● **Problem**
Give back only the line containing "bit 0 (R72). -/" and every line after it through the end of the data below, transcribed exactly.

● **Records for processing**
-- ==== Sys2Proof/Machine/Operands.lean ====
section
/-! DEFINITION. Operand forms: caller-memory addresses and ranges, ring-buffer indices, the choice of direction and size of
a transfer, and the response words (R24, R25, R36, R51, R72, R74, R85, R109, R115). -/
namespace Sys2Proof.Machine

/-! ## Caller memory -/

/-- What a byte of caller memory reads as where the list holds no entry for it (log entry 7). -/
def unlistedByte : Byte := 0#8

/-- `MEM_OK` (R53): the platform has memory at the address. -/
def memAdmits (par : Params) (a : Addr) : Bool :=
  par.memOk.any (fun r => decide (r.base ≤ a.toNat) && decide (a.toNat < r.base + r.size))

/-- A range of `n` bytes from `a` passes address `2^32` (R51). -/
def passesTop (a : Addr) (n : Len) : Bool := decide (4294967296 < a.toNat + n.toNat)

/-- `ctx.tx_base + ctx.tx_idx`, the address of the next send byte (R24). -/
def txAddr (c : Ctx) : Addr := c.txBase + c.txIdx.setWidth 32

/-- `ctx.rx_base + ctx.rx_idx`, the address of the next received byte (R25). -/
def rxAddr (c : Ctx) : Addr := c.rxBase + c.rxIdx.setWidth 32

/-! ## The ring buffer (R36, R85) -/

/-- `S = 2^RB_K`, the number of slots. -/
def rbSize (par : Params) : Nat := 2 ^ par.rbK

/-- `M = S - 1`, the index mask. -/
def rbMask (par : Params) : RbIdx := BitVec.ofNat 16 (rbSize par - 1)

/-- `(i + 1) AND M`. -/
def rbNext (par : Params) (i : RbIdx) : RbIdx := (i + 1#16) &&& rbMask par

/-- `count := (ctx.head - ctx.tail) AND M`. -/
def rbCount (par : Params) (r : Ring) : RbIdx := (r.head - r.tail) &&& rbMask par

/-- The slot of the `k`-th unread byte, `(ctx.tail + k) AND M` (R88). -/
def rbSlot (par : Params) (r : Ring) (k : Nat) : RbIdx := (r.tail + BitVec.ofNat 16 k) &&& rbMask par

/-- `ctx.rb_mem[i]`. An index is masked, so it names one of the `S` slots. -/
def rbRead (r : Ring) (i : RbIdx) : Byte := r.slots.getD i.toNat unlistedByte

/-- The unread bytes in order, the ones a drain copies (R88). -/
def rbUnread (par : Params) (r : Ring) : List Byte :=
  (List.range (rbCount par r).toNat).map (fun k => rbRead r (rbSlot par r k))

/-! ## Starting a transfer -/

/-- `target(sl, rl)` (R109). -/
def targetState (sl rl : Len) : TState :=
  if rl = 0#16 then .busyTx else if sl = 0#16 then .busyRx else .busyTxRx

/-- The larger of two lengths. -/
def maxLen (a b : Len) : Len := if a.toNat < b.toNat then b else a

/-- `tsize(state, sl, rl)` (R115). No transfer starts in another state. -/
def tsizeOf (st : TState) (sl rl : Len) : Len :=
  match st with
  | .ready => 0#16
  | .busyTx => sl
  | .busyRx => rl
  | .busyTxRx => maxLen sl rl
  | .error => 0#16
  | .abort => 0#16
  | .reserved6 => 0#16
  | .reserved7 => 0#16

/-- `START` is legal: none of the five conditions of R108 holds. -/
def startLegal (s : State) (sl : Len) (sa : Addr) (rl : Len) (ra : Addr) : Bool :=
  s.ctx.inited && s.ctx.state == .ready && !(sl == 0#16 && rl == 0#16)
    && !(sl != 0#16 && passesTop sa sl)
    && !(rl != 0#16 && !s.par.rxViaRb && passesTop ra rl)

/-- `(T.tick - ctx.t0) mod 2^32 > TIMEOUT_TICKS` (R116). -/
def timedOut (s : State) : Bool := decide (s.par.timeoutTicks < (s.tick - s.ctx.t0).toNat)

/-! ## Response words -/

/-- `RESULT = r[0]`, `CODE = r[10:8]`, `COUNT = r[31:16]`, every other bit 0 (R72). -/
def responseWord (result : Bool) (code : ErrKind) (count : RbIdx) : CmdWord :=
  0#96 ++ count ++ 0#5 ++ errCode code ++ 0#7 ++ bitOf result

/-- The low 16 bits of the `STATUS` response, from `r[15]` down to `r[0]` (R74). -/
def statusLow (s : State) : BitVec 16 :=
  0#1 ++ bitOf s.cs.sw ++ csCode s.cs.out ++ bitOf s.ctx.inited ++ errCode s.ctx.lastErr ++ bitOf s.ring.bovr
    ++ bitOf s.ctx.xferErr ++ bitOf s.ctx.rxDone ++ bitOf s.ctx.txDone ++ stateCode s.ctx.state ++ 1#1

/-- The `STATUS` response (R74). -/
def statusWord (s : State) : CmdWord :=
  s.ctx.timeoutCount ++ s.ctx.errorCount ++ rbCount s.par s.ring ++ s.ctx.rxRemaining ++ s.ctx.txRemaining ++ statusLow s

end Sys2Proof.Machine
end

● **Task solution**
/-- `RESULT = r[0]`, `CODE = r[10:8]`, `COUNT = r[31:16]`, every other bit 0 (R72). -/
def responseWord (result : Bool) (code : ErrKind) (count : RbIdx) : CmdWord :=
  0#96 ++ count ++ 0#5 ++ errCode code ++ 0#7 ++ bitOf result

/-- The low 16 bits of the `STATUS` response, from `r[15]` down to `r[0]` (R74). -/
def statusLow (s : State) : BitVec 16 :=
  0#1 ++ bitOf s.cs.sw ++ csCode s.cs.out ++ bitOf s.ctx.inited ++ errCode s.ctx.lastErr ++ bitOf s.ring.bovr
    ++ bitOf s.ctx.xferErr ++ bitOf s.ctx.rxDone ++ bitOf s.ctx.txDone ++ stateCode s.ctx.state ++ 1#1

/-- The `STATUS` response (R74). -/
def statusWord (s : State) : CmdWord :=
  s.ctx.timeoutCount ++ s.ctx.errorCount ++ rbCount s.par s.ring ++ s.ctx.rxRemaining ++ s.ctx.txRemaining ++ statusLow s

end Sys2Proof.Machine
end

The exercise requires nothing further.